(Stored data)
-=-=-=-=-
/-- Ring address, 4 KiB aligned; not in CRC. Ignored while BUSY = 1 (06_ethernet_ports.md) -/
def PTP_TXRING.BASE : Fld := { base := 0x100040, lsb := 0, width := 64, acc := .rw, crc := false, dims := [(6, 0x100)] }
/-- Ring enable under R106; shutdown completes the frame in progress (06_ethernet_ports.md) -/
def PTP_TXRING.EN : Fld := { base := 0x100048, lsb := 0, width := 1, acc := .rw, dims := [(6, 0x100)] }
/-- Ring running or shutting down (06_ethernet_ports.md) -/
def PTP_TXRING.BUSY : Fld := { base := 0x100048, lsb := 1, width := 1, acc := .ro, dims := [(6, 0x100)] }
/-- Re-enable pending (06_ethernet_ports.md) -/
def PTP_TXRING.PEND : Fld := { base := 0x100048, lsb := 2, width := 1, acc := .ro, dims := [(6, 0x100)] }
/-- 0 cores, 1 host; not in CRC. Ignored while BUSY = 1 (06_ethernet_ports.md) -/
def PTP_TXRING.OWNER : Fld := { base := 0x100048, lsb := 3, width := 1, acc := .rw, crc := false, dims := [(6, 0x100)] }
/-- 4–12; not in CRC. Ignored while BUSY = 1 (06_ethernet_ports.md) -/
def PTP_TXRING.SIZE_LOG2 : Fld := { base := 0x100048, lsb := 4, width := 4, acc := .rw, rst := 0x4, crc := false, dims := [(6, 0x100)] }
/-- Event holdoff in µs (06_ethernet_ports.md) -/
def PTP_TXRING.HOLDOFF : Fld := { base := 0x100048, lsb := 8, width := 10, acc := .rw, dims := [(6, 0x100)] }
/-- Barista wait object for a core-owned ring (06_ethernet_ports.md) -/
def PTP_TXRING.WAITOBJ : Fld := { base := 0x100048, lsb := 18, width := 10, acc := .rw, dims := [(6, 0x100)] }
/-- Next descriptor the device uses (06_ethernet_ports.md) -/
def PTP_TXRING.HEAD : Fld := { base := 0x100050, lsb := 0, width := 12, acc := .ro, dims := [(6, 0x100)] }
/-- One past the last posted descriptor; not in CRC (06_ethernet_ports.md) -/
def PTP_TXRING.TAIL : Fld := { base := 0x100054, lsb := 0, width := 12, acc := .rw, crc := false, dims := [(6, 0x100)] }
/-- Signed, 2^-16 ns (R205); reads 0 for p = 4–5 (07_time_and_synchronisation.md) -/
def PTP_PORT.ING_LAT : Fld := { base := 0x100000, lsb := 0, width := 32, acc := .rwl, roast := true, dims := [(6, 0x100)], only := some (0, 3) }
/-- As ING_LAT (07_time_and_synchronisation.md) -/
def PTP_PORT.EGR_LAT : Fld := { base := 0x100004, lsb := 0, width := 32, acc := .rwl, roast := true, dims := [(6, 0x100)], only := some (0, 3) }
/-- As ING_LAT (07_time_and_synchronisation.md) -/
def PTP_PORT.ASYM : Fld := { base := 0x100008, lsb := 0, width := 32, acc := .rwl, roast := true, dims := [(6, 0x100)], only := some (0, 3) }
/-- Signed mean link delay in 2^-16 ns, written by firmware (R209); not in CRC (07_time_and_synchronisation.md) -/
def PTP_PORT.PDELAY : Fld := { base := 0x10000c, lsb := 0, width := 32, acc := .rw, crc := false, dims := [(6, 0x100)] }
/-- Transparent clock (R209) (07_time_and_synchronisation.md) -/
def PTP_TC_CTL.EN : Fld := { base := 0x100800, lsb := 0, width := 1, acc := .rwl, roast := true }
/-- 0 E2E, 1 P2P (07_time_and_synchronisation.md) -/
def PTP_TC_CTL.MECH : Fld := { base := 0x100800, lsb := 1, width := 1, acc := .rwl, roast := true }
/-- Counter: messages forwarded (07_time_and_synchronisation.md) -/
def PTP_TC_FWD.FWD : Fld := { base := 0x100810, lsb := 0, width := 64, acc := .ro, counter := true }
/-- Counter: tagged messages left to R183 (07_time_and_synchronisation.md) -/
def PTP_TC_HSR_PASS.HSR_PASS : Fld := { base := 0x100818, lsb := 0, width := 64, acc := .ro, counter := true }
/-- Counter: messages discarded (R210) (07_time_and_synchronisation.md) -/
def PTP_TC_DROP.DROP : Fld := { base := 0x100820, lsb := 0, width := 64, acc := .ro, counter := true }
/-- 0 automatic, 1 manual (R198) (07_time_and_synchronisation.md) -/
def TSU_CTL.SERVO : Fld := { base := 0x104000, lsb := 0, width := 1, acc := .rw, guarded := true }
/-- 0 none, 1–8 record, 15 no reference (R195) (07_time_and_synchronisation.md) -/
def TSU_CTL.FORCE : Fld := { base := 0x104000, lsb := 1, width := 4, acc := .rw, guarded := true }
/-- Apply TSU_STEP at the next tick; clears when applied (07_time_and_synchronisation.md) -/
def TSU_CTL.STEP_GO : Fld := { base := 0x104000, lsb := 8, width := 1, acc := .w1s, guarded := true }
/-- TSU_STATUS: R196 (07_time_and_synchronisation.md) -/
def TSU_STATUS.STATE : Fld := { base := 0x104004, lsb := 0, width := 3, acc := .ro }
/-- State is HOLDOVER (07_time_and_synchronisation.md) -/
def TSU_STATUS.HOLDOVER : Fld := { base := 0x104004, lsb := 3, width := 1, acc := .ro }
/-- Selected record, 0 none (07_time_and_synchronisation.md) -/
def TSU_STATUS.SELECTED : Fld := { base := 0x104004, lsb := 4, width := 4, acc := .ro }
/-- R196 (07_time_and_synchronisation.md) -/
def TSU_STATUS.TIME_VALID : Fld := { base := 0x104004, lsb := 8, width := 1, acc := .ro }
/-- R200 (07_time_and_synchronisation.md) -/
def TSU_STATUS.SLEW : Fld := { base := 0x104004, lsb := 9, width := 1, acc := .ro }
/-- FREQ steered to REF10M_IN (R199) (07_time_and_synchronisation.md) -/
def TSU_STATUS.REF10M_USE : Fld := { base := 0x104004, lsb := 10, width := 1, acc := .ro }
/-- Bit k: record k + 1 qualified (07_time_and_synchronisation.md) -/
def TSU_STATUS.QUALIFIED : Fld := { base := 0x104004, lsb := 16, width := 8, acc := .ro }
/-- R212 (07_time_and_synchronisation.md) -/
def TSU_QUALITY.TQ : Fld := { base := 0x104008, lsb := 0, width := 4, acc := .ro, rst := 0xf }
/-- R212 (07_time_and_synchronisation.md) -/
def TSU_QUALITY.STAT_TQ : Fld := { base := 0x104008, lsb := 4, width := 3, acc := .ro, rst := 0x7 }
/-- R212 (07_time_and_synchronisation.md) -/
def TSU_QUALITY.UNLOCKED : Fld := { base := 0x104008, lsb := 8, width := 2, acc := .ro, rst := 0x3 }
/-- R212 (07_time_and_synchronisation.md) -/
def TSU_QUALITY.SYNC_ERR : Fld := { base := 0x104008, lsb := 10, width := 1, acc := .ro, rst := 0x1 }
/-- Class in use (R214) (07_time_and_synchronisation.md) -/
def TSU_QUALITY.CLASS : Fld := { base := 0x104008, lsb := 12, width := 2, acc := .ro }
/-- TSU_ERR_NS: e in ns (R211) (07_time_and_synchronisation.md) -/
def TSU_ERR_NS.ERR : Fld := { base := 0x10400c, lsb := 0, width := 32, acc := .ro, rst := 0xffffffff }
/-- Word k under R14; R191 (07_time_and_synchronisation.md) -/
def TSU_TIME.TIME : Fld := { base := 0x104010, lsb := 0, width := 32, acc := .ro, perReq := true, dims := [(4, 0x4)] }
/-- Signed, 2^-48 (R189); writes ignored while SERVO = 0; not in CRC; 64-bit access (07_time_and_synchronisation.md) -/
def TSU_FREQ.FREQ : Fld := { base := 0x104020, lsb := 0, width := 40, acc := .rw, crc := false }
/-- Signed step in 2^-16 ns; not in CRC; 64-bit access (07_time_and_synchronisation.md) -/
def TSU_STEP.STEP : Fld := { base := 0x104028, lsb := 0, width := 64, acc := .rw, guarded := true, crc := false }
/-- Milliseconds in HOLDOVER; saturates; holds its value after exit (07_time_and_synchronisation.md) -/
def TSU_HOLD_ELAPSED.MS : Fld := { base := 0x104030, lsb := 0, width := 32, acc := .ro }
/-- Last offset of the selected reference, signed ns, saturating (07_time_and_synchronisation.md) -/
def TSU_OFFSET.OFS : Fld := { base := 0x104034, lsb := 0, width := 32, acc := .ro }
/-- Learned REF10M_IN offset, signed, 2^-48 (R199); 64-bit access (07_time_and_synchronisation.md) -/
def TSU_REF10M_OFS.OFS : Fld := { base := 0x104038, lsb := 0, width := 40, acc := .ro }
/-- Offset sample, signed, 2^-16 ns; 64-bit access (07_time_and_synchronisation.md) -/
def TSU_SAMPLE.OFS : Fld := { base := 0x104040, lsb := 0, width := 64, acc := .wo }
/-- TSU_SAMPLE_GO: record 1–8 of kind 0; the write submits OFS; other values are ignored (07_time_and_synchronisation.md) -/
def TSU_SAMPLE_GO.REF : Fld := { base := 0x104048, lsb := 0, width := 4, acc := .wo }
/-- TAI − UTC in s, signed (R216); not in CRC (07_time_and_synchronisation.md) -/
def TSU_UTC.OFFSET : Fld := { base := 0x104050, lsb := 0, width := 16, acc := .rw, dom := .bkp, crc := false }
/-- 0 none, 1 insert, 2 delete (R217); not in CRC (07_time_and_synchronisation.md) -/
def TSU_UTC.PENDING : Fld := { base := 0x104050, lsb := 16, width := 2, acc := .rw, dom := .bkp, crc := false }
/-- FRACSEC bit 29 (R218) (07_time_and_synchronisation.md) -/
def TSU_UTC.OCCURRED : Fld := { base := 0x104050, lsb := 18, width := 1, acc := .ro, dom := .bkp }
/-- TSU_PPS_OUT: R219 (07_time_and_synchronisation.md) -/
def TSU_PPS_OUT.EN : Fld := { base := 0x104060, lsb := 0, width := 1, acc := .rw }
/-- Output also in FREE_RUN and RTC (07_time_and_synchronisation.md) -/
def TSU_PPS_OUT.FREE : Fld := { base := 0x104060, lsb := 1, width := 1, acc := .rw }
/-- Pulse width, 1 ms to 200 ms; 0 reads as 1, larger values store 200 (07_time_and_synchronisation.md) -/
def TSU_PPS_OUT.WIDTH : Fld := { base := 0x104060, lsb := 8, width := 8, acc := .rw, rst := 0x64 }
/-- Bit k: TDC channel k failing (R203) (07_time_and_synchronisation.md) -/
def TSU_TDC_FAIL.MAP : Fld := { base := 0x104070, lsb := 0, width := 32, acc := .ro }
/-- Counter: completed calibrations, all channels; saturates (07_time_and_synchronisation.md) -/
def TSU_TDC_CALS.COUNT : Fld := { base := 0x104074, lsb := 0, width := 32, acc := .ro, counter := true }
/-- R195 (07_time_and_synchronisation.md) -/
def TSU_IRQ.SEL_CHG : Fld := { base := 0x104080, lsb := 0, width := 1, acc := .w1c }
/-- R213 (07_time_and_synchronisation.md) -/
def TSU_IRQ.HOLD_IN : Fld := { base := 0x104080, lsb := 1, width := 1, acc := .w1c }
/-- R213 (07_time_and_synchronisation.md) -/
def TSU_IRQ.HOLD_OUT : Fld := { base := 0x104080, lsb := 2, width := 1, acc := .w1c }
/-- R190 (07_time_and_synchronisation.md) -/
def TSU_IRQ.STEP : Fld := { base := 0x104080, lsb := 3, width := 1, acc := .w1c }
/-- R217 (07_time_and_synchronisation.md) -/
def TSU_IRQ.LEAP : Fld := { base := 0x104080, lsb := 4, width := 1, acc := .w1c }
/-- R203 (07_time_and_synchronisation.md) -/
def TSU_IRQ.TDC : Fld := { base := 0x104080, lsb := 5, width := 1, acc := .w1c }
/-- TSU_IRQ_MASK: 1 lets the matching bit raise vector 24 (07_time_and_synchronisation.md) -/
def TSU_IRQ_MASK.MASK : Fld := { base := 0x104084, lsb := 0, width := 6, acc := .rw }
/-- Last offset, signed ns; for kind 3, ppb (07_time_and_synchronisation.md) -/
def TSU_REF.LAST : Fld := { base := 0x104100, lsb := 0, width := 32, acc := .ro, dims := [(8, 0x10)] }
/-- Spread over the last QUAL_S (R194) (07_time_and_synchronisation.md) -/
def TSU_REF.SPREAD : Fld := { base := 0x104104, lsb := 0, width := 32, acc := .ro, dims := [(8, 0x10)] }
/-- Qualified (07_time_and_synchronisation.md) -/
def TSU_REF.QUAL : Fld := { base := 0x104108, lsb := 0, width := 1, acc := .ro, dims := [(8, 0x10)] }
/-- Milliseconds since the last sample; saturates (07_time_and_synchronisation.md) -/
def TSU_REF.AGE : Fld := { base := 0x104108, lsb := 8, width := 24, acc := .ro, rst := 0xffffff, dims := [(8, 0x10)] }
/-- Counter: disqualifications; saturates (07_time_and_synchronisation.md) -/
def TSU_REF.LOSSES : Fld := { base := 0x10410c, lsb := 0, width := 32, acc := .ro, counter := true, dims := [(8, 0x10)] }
-=-=-=-=-
## The task
Whenever the string "enable" shows up in a line of the entries, copy that line.

## Answer to this task
/-- Ring enable under R106; shutdown completes the frame in progress (06_ethernet_ports.md) -/
/-- Re-enable pending (06_ethernet_ports.md) -/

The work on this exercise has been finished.